Collected data
"""

/-- Gives up shards and replicas of other members' maps (R452). DEDUCED [277]. -/
def dropHeld (p : Nat → Bool) (s : State) : State :=
  let n := (s.ens.held.filter fun h => p h.1).map (·.2.2) |>.sum
  refund 0 1 n { s with ens.held := s.ens.held.filter fun h => !p h.1 }

/-! ### ENS_FORM, ENS_JOIN -/

def iEnsForm : CmdInfo :=
  { opcode := 0x0A00, handle := .admin, inline := 0, dl := dlMs 1000, pay := .required, range := fun c _ => c.plen == 640 }

/-- The checks that both commands make (R433, R437, R473, R74). -/
def ensCheck (c : Ctx) (s : State) : Except Fail Unit := do
  need (ensDescOk c.pay) (err stRange)
  need ((fld c.pay 6 1).testBit (ownMember s)) (err stMemberAbsent)
  need (lifecycle s == 2 || lifecycle s == 3) (err stAuth)
  need (s.sec.identity && Config.sha3 s.sec.pubKey == memberDigest c.pay (ownMember s)) (err stAuth)
  need s.ens.ens.isNone (err stLimit)

/-- An ensemble record of a descriptor. -/
def newEns (b : List Byte) (state present : Nat) (self : Nat) (join : Option ReqRef) : Ens :=
  { desc := b, id := ensIdOf b, state, present, agreed := present, lost := 0
    timeRef := if present.testBit (fld b 7 1) then fld b 7 1 else self
    stepped := false, join, leave := none, broken := false, slot := 0 }

/-- ENS_FORM (R433, R437). -/
def bodyEnsForm : Body := fun c s => do
  ensCheck c s
  let self := ownMember s
  let (slot, g, s) := newObj 12 (2 ^ 32) 0 c.sess [] false 0 0 s
  let e := newEns c.pay 1 (2 ^ self) self none
  .ok ({ s with ens.ens := some { e with slot } }, okR slot g)

def execEnsForm (r : ReqRef) (io : Io) (s : State) : Result := serve iEnsForm bodyEnsForm r io s

def iEnsJoin : CmdInfo := { iEnsForm with opcode := 0x0A01, dl := dlMs 10000, doms := fun _ _ => [95] }

/-- ENS_JOIN waits for up links to every present member (R433, R437, R473). -/
def bodyEnsJoin : Body := fun c s => do
  need (!(getDom 95 s).pads) (err stState)
  ensCheck c s
  .ok ({ s with ens.ens := some (newEns c.pay 0 0 (ownMember s) (some (reqRef c.q))) }, .wait)

def execEnsJoin (r : ReqRef) (io : Io) (s : State) : Result := serve iEnsJoin bodyEnsJoin r io s

/-- A join that can complete: up links to every present member, one at least (R437). DEDUCED [119]. -/
def finishJoin (s : State) : State :=
  match s.ens.ens with
  | none => s
  | some e => match e.join with
    | none => s
    | some r =>
      let self := ownMember s
      let others := (bitsIn e.present).filter (· != self)
      if others.isEmpty || !others.all (linkUp · s) then s else
      let (slot, g, s) := newObj 12 (2 ^ 32) 0 ((adminSession s).map (·.slot)) [] false 0 0 s
      let mask := e.present ||| 2 ^ self
      let s := updEns (fun e => { e with state := 1, present := mask, agreed := mask, join := none, slot }) s
      let s := raiseEns 0x0A07 self s
      postRef r stOk slot g none (others.foldl (fun s k => sendTo k "PRESENT" s) s)

/-- A join that ends without completing creates nothing (R437). -/
def dropJoin (st : Nat) (s : State) : State :=
  match s.ens.ens.bind (·.join) with
  | none => s
  | some r => postRef r st 0 0 none { s with ens.ens := none }

/-! ### Shards when a member goes (R449 to R451) -/

/-- The next present member after the primary in ascending order, wrapping, that does not hold the shard
(R449). -/
def nextUnderstudy (e : EShard) (present : Nat) : Option Nat :=
  e.primary.bind fun p => ((List.range 7).map fun i => (p + i + 1) % 8).find? fun k =>
    present.testBit k && e.primary != some k && e.understudy != some k

/-- Starts a replica of a shard with one copy (R449): journalled as ensemble re-sharding (R505). -/
def startReplica (map sh : Nat) (s : State) : State :=
  match s.ens.ens, (getMap map s).bind fun m => m.ens[sh]? with
  | some e, some x =>
    if x.lost || x.understudy.isSome || 64 ≤ (openOps s).length
        || s.ens.replicas.any (fun r => r.1 == map && r.2.1 == sh) then s else
    match nextUnderstudy x e.present with
    | none => s
    | some k =>
      let (op, s) := journalBegin 3 { src := .callboard, cid := 0 } 0 (handleOf 9 map s) (sh + k * 65536) s
      { s with ens.replicas := s.ens.replicas ++ [(map, sh, k, op)] }
  | _, _ => s

/-- A shard after the loss of a member: the understudy becomes primary; with no copy left it is lost. -/
def shardAfter (k : Nat) (e : EShard) : EShard :=
  let under := if e.understudy = some k then none else e.understudy
  if e.primary = some k then { e with primary := under, understudy := none, lost := e.lost || under.isNone }
  else { e with understudy := under }

/-- Commands and queries that waited for a lost member (R447, R454, R458): its acknowledgements are no longer
waited for, and a member that took a shard over answers again. -/
def unwait (m m' : MapO) (k : Nat) (s : State) : State :=
  let s := { s with map.ctx := updIf (fun (x : CtxCmd) => x.map == m.slot) (fun (x : CtxCmd) =>
      { x with acks := x.acks.filter fun a => a.2.1 != k }) s.map.ctx }
  let s := shardAcked m.slot 64 k 0 s
  let took := (m.ens.zip m'.ens).filterMap fun (a, b) => if a.primary == some k then b.primary else none
  let again (q : Query) : Query :=
    if q.done || q.answers.contains k then q else { q with answers := q.answers.filter fun j => !took.contains j }
  let on (b : BatchO) : Bool := (getIdx b.idx s).any fun x => x.map == m.slot
  let s := { s with map.batches := updIf on (fun b => { b with queries := b.queries.map again }) s.map.batches }
  let holders := shardHolders m' s
  let ready' (q : Query) : Bool := !q.done && !q.answers.isEmpty && holders.all fun j => q.answers.contains j
  (s.map.batches.filter on).foldl (fun s (b : BatchO) =>
    (b.queries.zipIdx.filter fun (q, _) => ready' q).foldl (fun s (x : Query × Nat) => deliverQuery b.slot x.2 s) s) s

"""

WHAT NEEDS TO BE DONE:
Transcribe every line of the data, exactly as it stands.

WRITTEN SOLUTION:
/-- Gives up shards and replicas of other members' maps (R452). DEDUCED [277]. -/
def dropHeld (p : Nat → Bool) (s : State) : State :=
  let n := (s.ens.held.filter fun h => p h.1).map (·.2.2) |>.sum
  refund 0 1 n { s with ens.held := s.ens.held.filter fun h => !p h.1 }

/-! ### ENS_FORM, ENS_JOIN -/

def iEnsForm : CmdInfo :=
  { opcode := 0x0A00, handle := .admin, inline := 0, dl := dlMs 1000, pay := .required, range := fun c _ => c.plen == 640 }

/-- The checks that both commands make (R433, R437, R473, R74). -/
def ensCheck (c : Ctx) (s : State) : Except Fail Unit := do
  need (ensDescOk c.pay) (err stRange)
  need ((fld c.pay 6 1).testBit (ownMember s)) (err stMemberAbsent)
  need (lifecycle s == 2 || lifecycle s == 3) (err stAuth)
  need (s.sec.identity && Config.sha3 s.sec.pubKey == memberDigest c.pay (ownMember s)) (err stAuth)
  need s.ens.ens.isNone (err stLimit)

/-- An ensemble record of a descriptor. -/
def newEns (b : List Byte) (state present : Nat) (self : Nat) (join : Option ReqRef) : Ens :=
  { desc := b, id := ensIdOf b, state, present, agreed := present, lost := 0
    timeRef := if present.testBit (fld b 7 1) then fld b 7 1 else self
    stepped := false, join, leave := none, broken := false, slot := 0 }

/-- ENS_FORM (R433, R437). -/
def bodyEnsForm : Body := fun c s => do
  ensCheck c s
  let self := ownMember s
  let (slot, g, s) := newObj 12 (2 ^ 32) 0 c.sess [] false 0 0 s
  let e := newEns c.pay 1 (2 ^ self) self none
  .ok ({ s with ens.ens := some { e with slot } }, okR slot g)

def execEnsForm (r : ReqRef) (io : Io) (s : State) : Result := serve iEnsForm bodyEnsForm r io s

def iEnsJoin : CmdInfo := { iEnsForm with opcode := 0x0A01, dl := dlMs 10000, doms := fun _ _ => [95] }

/-- ENS_JOIN waits for up links to every present member (R433, R437, R473). -/
def bodyEnsJoin : Body := fun c s => do
  need (!(getDom 95 s).pads) (err stState)
  ensCheck c s
  .ok ({ s with ens.ens := some (newEns c.pay 0 0 (ownMember s) (some (reqRef c.q))) }, .wait)

def execEnsJoin (r : ReqRef) (io : Io) (s : State) : Result := serve iEnsJoin bodyEnsJoin r io s

/-- A join that can complete: up links to every present member, one at least (R437). DEDUCED [119]. -/
def finishJoin (s : State) : State :=
  match s.ens.ens with
  | none => s
  | some e => match e.join with
    | none => s
    | some r =>
      let self := ownMember s
      let others := (bitsIn e.present).filter (· != self)
      if others.isEmpty || !others.all (linkUp · s) then s else
      let (slot, g, s) := newObj 12 (2 ^ 32) 0 ((adminSession s).map (·.slot)) [] false 0 0 s
      let mask := e.present ||| 2 ^ self
      let s := updEns (fun e => { e with state := 1, present := mask, agreed := mask, join := none, slot }) s
      let s := raiseEns 0x0A07 self s
      postRef r stOk slot g none (others.foldl (fun s k => sendTo k "PRESENT" s) s)

/-- A join that ends without completing creates nothing (R437). -/
def dropJoin (st : Nat) (s : State) : State :=
  match s.ens.ens.bind (·.join) with
  | none => s
  | some r => postRef r st 0 0 none { s with ens.ens := none }

/-! ### Shards when a member goes (R449 to R451) -/

/-- The next present member after the primary in ascending order, wrapping, that does not hold the shard
(R449). -/
def nextUnderstudy (e : EShard) (present : Nat) : Option Nat :=
  e.primary.bind fun p => ((List.range 7).map fun i => (p + i + 1) % 8).find? fun k =>
    present.testBit k && e.primary != some k && e.understudy != some k

/-- Starts a replica of a shard with one copy (R449): journalled as ensemble re-sharding (R505). -/
def startReplica (map sh : Nat) (s : State) : State :=
  match s.ens.ens, (getMap map s).bind fun m => m.ens[sh]? with
  | some e, some x =>
    if x.lost || x.understudy.isSome || 64 ≤ (openOps s).length
        || s.ens.replicas.any (fun r => r.1 == map && r.2.1 == sh) then s else
    match nextUnderstudy x e.present with
    | none => s
    | some k =>
      let (op, s) := journalBegin 3 { src := .callboard, cid := 0 } 0 (handleOf 9 map s) (sh + k * 65536) s
      { s with ens.replicas := s.ens.replicas ++ [(map, sh, k, op)] }
  | _, _ => s

/-- A shard after the loss of a member: the understudy becomes primary; with no copy left it is lost. -/
def shardAfter (k : Nat) (e : EShard) : EShard :=
  let under := if e.understudy = some k then none else e.understudy
  if e.primary = some k then { e with primary := under, understudy := none, lost := e.lost || under.isNone }
  else { e with understudy := under }

/-- Commands and queries that waited for a lost member (R447, R454, R458): its acknowledgements are no longer
waited for, and a member that took a shard over answers again. -/
def unwait (m m' : MapO) (k : Nat) (s : State) : State :=
  let s := { s with map.ctx := updIf (fun (x : CtxCmd) => x.map == m.slot) (fun (x : CtxCmd) =>
      { x with acks := x.acks.filter fun a => a.2.1 != k }) s.map.ctx }
  let s := shardAcked m.slot 64 k 0 s
  let took := (m.ens.zip m'.ens).filterMap fun (a, b) => if a.primary == some k then b.primary else none
  let again (q : Query) : Query :=
    if q.done || q.answers.contains k then q else { q with answers := q.answers.filter fun j => !took.contains j }
  let on (b : BatchO) : Bool := (getIdx b.idx s).any fun x => x.map == m.slot
  let s := { s with map.batches := updIf on (fun b => { b with queries := b.queries.map again }) s.map.batches }
  let holders := shardHolders m' s
  let ready' (q : Query) : Bool := !q.done && !q.answers.isEmpty && holders.all fun j => q.answers.contains j
  (s.map.batches.filter on).foldl (fun s (b : BatchO) =>
    (b.queries.zipIdx.filter fun (q, _) => ready' q).foldl (fun s (x : Query × Nat) => deliverQuery b.slot x.2 s) s) s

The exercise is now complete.